Within the listing below, determine how many lines hold the word "data". Give the number with no commentary.

● INFORMATION GIVEN
▽

theorem keeps_execJobLoad (hK : Closed T K) (map : List Half) (s : State) (hT : ∀ p, touchExecJobLoad p = true → T p
    = true) (hks : Has K s) : HasRes K (execJobLoad map s) := by
  unfold execJobLoad
  try dsimp only
  repeat' first
    | exact fun p hp => hT p (by simp only [touchExecJobLoad, hp, Bool.or_true, Bool.true_or])
    | intro _
    | with_reducible assumption
    | with_reducible exact hks
    | with_reducible apply HasRes.next
    | with_reducible apply HasRes.ite
    | with_reducible apply Has.ite
    | with_reducible apply keeps_endCmd
    | with_reducible apply keeps_loadJob
    | with_reducible apply keeps_performCmd
    | with_reducible apply keeps_placeGiven
    | dsimp only
    | split

def touchExecJobStart (p : Option Reg) : Bool := touchEndCmd p || touchJoinFence p || touchKeepCmd p ||
  touchPerformCmd p || touchSetReg .startPending p

theorem keeps_execJobStart (hK : Closed T K) (s : State) (hT : ∀ p, touchExecJobStart p = true → T p = true) (hks :
    Has K s) : HasRes K (execJobStart s) := by
  unfold execJobStart
  try dsimp only
  repeat' first
    | exact fun p hp => hT p (by simp only [touchExecJobStart, hp, Bool.or_true, Bool.true_or])
    | intro _
    | with_reducible assumption
    | with_reducible exact hks
    | with_reducible apply HasRes.next
    | with_reducible apply HasRes.ite
    | with_reducible apply Has.ite
    | with_reducible apply keeps_endCmd
    | with_reducible apply keeps_joinFence
    | with_reducible apply keeps_keepCmd
    | with_reducible apply keeps_performCmd
    | with_reducible apply keeps_setReg
    | dsimp only
    | split

def touchWithdraw (p : Option Reg) : Bool := touchSetReg .fenceJoined p

theorem keeps_withdraw (hK : Closed T K) (s : State) (hT : ∀ p, touchWithdraw p = true → T p = true) (hks : Has K s)
    : Has K (State.withdraw s) := by
  unfold State.withdraw
  try dsimp only
  repeat' first
    | exact fun p hp => hT p hp
    | intro _
    | with_reducible assumption
    | with_reducible exact hks
    | with_reducible apply Has.ite
    | with_reducible apply keeps_control
    | with_reducible apply keeps_setReg
    | with_reducible apply Has.foldl
    | with_reducible apply Has1.foldl
    | with_reducible exact Has1.proj (by with_reducible assumption)
    | with_reducible apply Has1.mk
    | dsimp only
    | split

def touchExecJobStartTimeout (p : Option Reg) : Bool := touchEndOpc p || touchSetReg .startPending p || touchWithdraw
  p

theorem keeps_execJobStartTimeout (hK : Closed T K) (s : State) (hT : ∀ p, touchExecJobStartTimeout p = true → T p =
    true) (hks : Has K s) : HasRes K (execJobStartTimeout s) := by
  unfold execJobStartTimeout
  try dsimp only
  repeat' first
    | exact fun p hp => hT p (by simp only [touchExecJobStartTimeout, hp, Bool.or_true, Bool.true_or])
    | intro _
    | with_reducible assumption
    | with_reducible exact hks
    | with_reducible apply HasRes.next
    | with_reducible apply HasRes.ite
    | with_reducible apply Has.ite
    | with_reducible apply keeps_endOpc
    | with_reducible apply keeps_setReg
    | with_reducible apply keeps_withdraw
    | dsimp only
    | split

def touchRetireEpoch (p : Option Reg) : Bool := touchChange .retiringEpoch p || touchChange .jobEpoch p || touchChange
  .regionCount p || touchClearReg .regionTable p || touchInstallEpoch p

theorem keeps_retireEpoch (hK : Closed T K) (s : State) (hT : ∀ p, touchRetireEpoch p = true → T p = true) (hks : Has
    K s) : Has K (State.retireEpoch s) := by
  unfold State.retireEpoch
  try dsimp only
  repeat' first
    | exact fun p hp => hT p (by simp only [touchRetireEpoch, hp, Bool.or_true, Bool.true_or])
    | intro _
    | with_reducible assumption
    | with_reducible exact hks
    | with_reducible apply Has.ite
    | with_reducible apply keeps_change
    | with_reducible apply keeps_clearReg
    | with_reducible apply keeps_installEpoch
    | simp only [Has.same hK]
    | dsimp only
    | split

def touchAbandonCmds (p : Option Reg) : Bool := touchEndCmd p

theorem keeps_abandonCmds (hK : Closed T K) (s : State) (c : HostCmd) (hT : ∀ p, touchAbandonCmds p = true → T p =
    true) (hks : Has K s) : Has K (State.abandonCmds s c) := by
  unfold State.abandonCmds
  try dsimp only
  repeat' first
    | exact fun p hp => hT p hp
    | intro _
    | with_reducible assumption
    | with_reducible exact hks
    | with_reducible apply Has.ite
    | with_reducible apply keeps_endCmd
    | with_reducible apply Has.foldl
    | with_reducible apply Has1.foldl
    | with_reducible exact Has1.proj (by with_reducible assumption)
    | with_reducible apply Has1.mk
    | dsimp only
    | split

def touchEndWork (p : Option Reg) : Bool := touchAbandonAll p || touchDrainStores p || touchSetReg .hartState p ||
  touchSetTableState p

theorem keeps_endWork (hK : Closed T K) (s : State) (hT : ∀ p, touchEndWork p = true → T p = true) (hks : Has K s) :
    Has K (State.endWork s) := by
  unfold State.endWork
  try dsimp only
  repeat' first
    | exact fun p hp => hT p (by simp only [touchEndWork, hp, Bool.or_true, Bool.true_or])
    | intro _
    | with_reducible assumption
    | with_reducible exact hks
    | with_reducible apply Has.ite
    | with_reducible apply keeps_abandonAll
    | with_reducible apply keeps_drainStores
    | with_reducible apply keeps_setReg
    | with_reducible apply keeps_setTableState
    | with_reducible apply Has.foldl
    | with_reducible apply Has1.foldl
    | with_reducible exact Has1.proj (by with_reducible assumption)
    | with_reducible apply Has1.mk
    | simp only [Has.same hK]
    | dsimp only
    | split

def touchEndJob (p : Option Reg) : Bool := touchAbandonCmds p || touchChange .stateRequest p || touchEndWork p ||
  touchKeepCmd p || touchLeavePairing p || touchRetireEpoch p || touchSetRecovery p || touchSetReg .teardownPending p
  || touchSetReg .startPending p || touchSetReg .jobRunning p || touchStopCopy p || touchWithdraw p

theorem keeps_endJob (hK : Closed T K) (s : State) (c : HostCmd) (hT : ∀ p, touchEndJob p = true → T p = true) (hks :
    Has K s) : Has K (State.endJob s c) := by
  unfold State.endJob
  try dsimp only
  repeat' first
    | exact fun p hp => hT p (by simp only [touchEndJob, hp, Bool.or_true, Bool.true_or])
    | intro _
    | with_reducible assumption
    | with_reducible exact hks
    | with_reducible apply Has.ite
    | with_reducible apply keeps_abandonCmds
    | with_reducible apply keeps_change
    | with_reducible apply keeps_endWork
    | with_reducible apply keeps_keepCmd
    | with_reducible apply keeps_leavePairing
    | with_reducible apply keeps_retireEpoch
    | with_reducible apply keeps_setRecovery
    | with_reducible apply keeps_setReg
    | with_reducible apply keeps_stopCopy
    | with_reducible apply keeps_withdraw
    | simp only [Has.same hK]
    | dsimp only
    | split

def touchExecJobEnd (p : Option Reg) : Bool := touchEndCmd p || touchEndJob p || touchPerformCmd p

theorem keeps_execJobEnd (hK : Closed T K) (s : State) (hT : ∀ p, touchExecJobEnd p = true → T p = true) (hks : Has K
    s) : HasRes K (execJobEnd s) := by
  unfold execJobEnd
  try dsimp only
  repeat' first
    | exact fun p hp => hT p (by simp only [touchExecJobEnd, hp, Bool.or_true, Bool.true_or])
    | intro _
    | with_reducible assumption
    | with_reducible exact hks
    | with_reducible apply HasRes.next
    | with_reducible apply HasRes.ite
    | with_reducible apply Has.ite
    | with_reducible apply keeps_endCmd
    | with_reducible apply keeps_endJob
    | with_reducible apply keeps_performCmd
    | dsimp only
    | split

def touchClean (_ : Option Reg) : Bool := false

theorem keeps_clean (hK : Closed T K) (s : State) (lo hi : Nat)  (hks : Has K s) : Has K (State.clean s lo hi) := by
  unfold State.clean
  try dsimp only
  repeat' first
    | intro _
    | with_reducible assumption
    | with_reducible exact hks
    | with_reducible apply Has.ite
    | simp only [Has.same hK]
    | dsimp only
    | split

def touchWipeJob (p : Option Reg) : Bool := touchLoseScratchpads p || touchRecall p || touchSetReg .rosterCount p ||
  touchWipe p

theorem keeps_wipeJob (hK : Closed T K) (s : State) (hT : ∀ p, touchWipeJob p = true → T p = true) (hks : Has K s) :
    Has K (State.wipeJob s) := by
  unfold State.wipeJob
  try dsimp only
  repeat' first
    | exact fun p hp => hT p (by simp only [touchWipeJob, hp, Bool.or_true, Bool.true_or])
    | intro _
    | with_reducible assumption
    | with_reducible exact hks
    | with_reducible apply Has.ite
    | with_reducible apply keeps_clean
    | with_reducible apply keeps_loseScratchpads
    | with_reducible apply keeps_recall
    | with_reducible apply keeps_setReg
    | with_reducible apply keeps_wipe
    | simp only [Has.same hK]
    | dsimp only
    | split

def touchExecTeardownWipeComplete (p : Option Reg) : Bool := touchSetReg .teardownPending p || touchWipeJob p

theorem keeps_execTeardownWipeComplete (hK : Closed T K) (s : State) (hT : ∀ p, touchExecTeardownWipeComplete p = true
    → T p = true) (hks : Has K s) : HasRes K (execTeardownWipeComplete s) := by
  unfold execTeardownWipeComplete
  try dsimp only
  repeat' first
    | exact fun p hp => hT p (by simp only [touchExecTeardownWipeComplete, hp, Bool.or_true, Bool.true_or])
    | intro _
    | with_reducible assumption
    | with_reducible exact hks
    | with_reducible apply HasRes.next
    | with_reducible apply HasRes.ite
    | with_reducible apply Has.ite
    | with_reducible apply keeps_setReg
    | with_reducible apply keeps_wipeJob
    | dsimp only
    | split

def touchExecTeardownComplete (p : Option Reg) : Bool := touchApplyDeferred p || touchChange .logicalId p ||
  touchEndOpc p || touchEnter p || touchFitRoster p || touchSetReg .teardownPending p || touchSetReg .jobActive p

theorem keeps_execTeardownComplete (hK : Closed T K) (s : State) (hT : ∀ p, touchExecTeardownComplete p = true → T p =
    true) (hks : Has K s) : HasRes K (execTeardownComplete s) := by
  unfold execTeardownComplete
  try dsimp only
  repeat' first
    | exact fun p hp => hT p (by simp only [touchExecTeardownComplete, hp, Bool.or_true, Bool.true_or])
    | intro _
    | with_reducible assumption
    | with_reducible exact hks
    | with_reducible apply HasRes.next
    | with_reducible apply HasRes.ite
    | with_reducible apply Has.ite
    | with_reducible apply keeps_applyDeferred
    | with_reducible apply keeps_change
    | with_reducible apply keeps_endOpc
    | with_reducible apply keeps_enter
    | with_reducible apply keeps_fitRoster
    | with_reducible apply keeps_setReg
    | simp only [Has.same hK]
    | dsimp only
    | split

def touchExecCopyToDevice (p : Option Reg) : Bool := touchEndCmd p || touchPerformCmd p || touchWrite p

theorem keeps_execCopyToDevice (hK : Closed T K) (data : List Byte) (s : State) (hT : ∀ p, touchExecCopyToDevice p =
    true → T p = true) (hks : Has K s) : HasRes K (execCopyToDevice data s) := by
  unfold execCopyToDevice
  try dsimp only
  repeat' first
    | exact fun p hp => hT p (by simp only [touchExecCopyToDevice, hp, Bool.or_true, Bool.true_or])
    | intro _
    | with_reducible assumption
    | with_reducible exact hks
    | with_reducible apply HasRes.next
    | with_reducible apply HasRes.ite
    | with_reducible apply Has.ite
    | with_reducible apply keeps_endCmd
    | with_reducible apply keeps_performCmd
    | with_reducible apply keeps_write
    | dsimp only
    | split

△

● ANSWER FOR THIS EXERCISE
2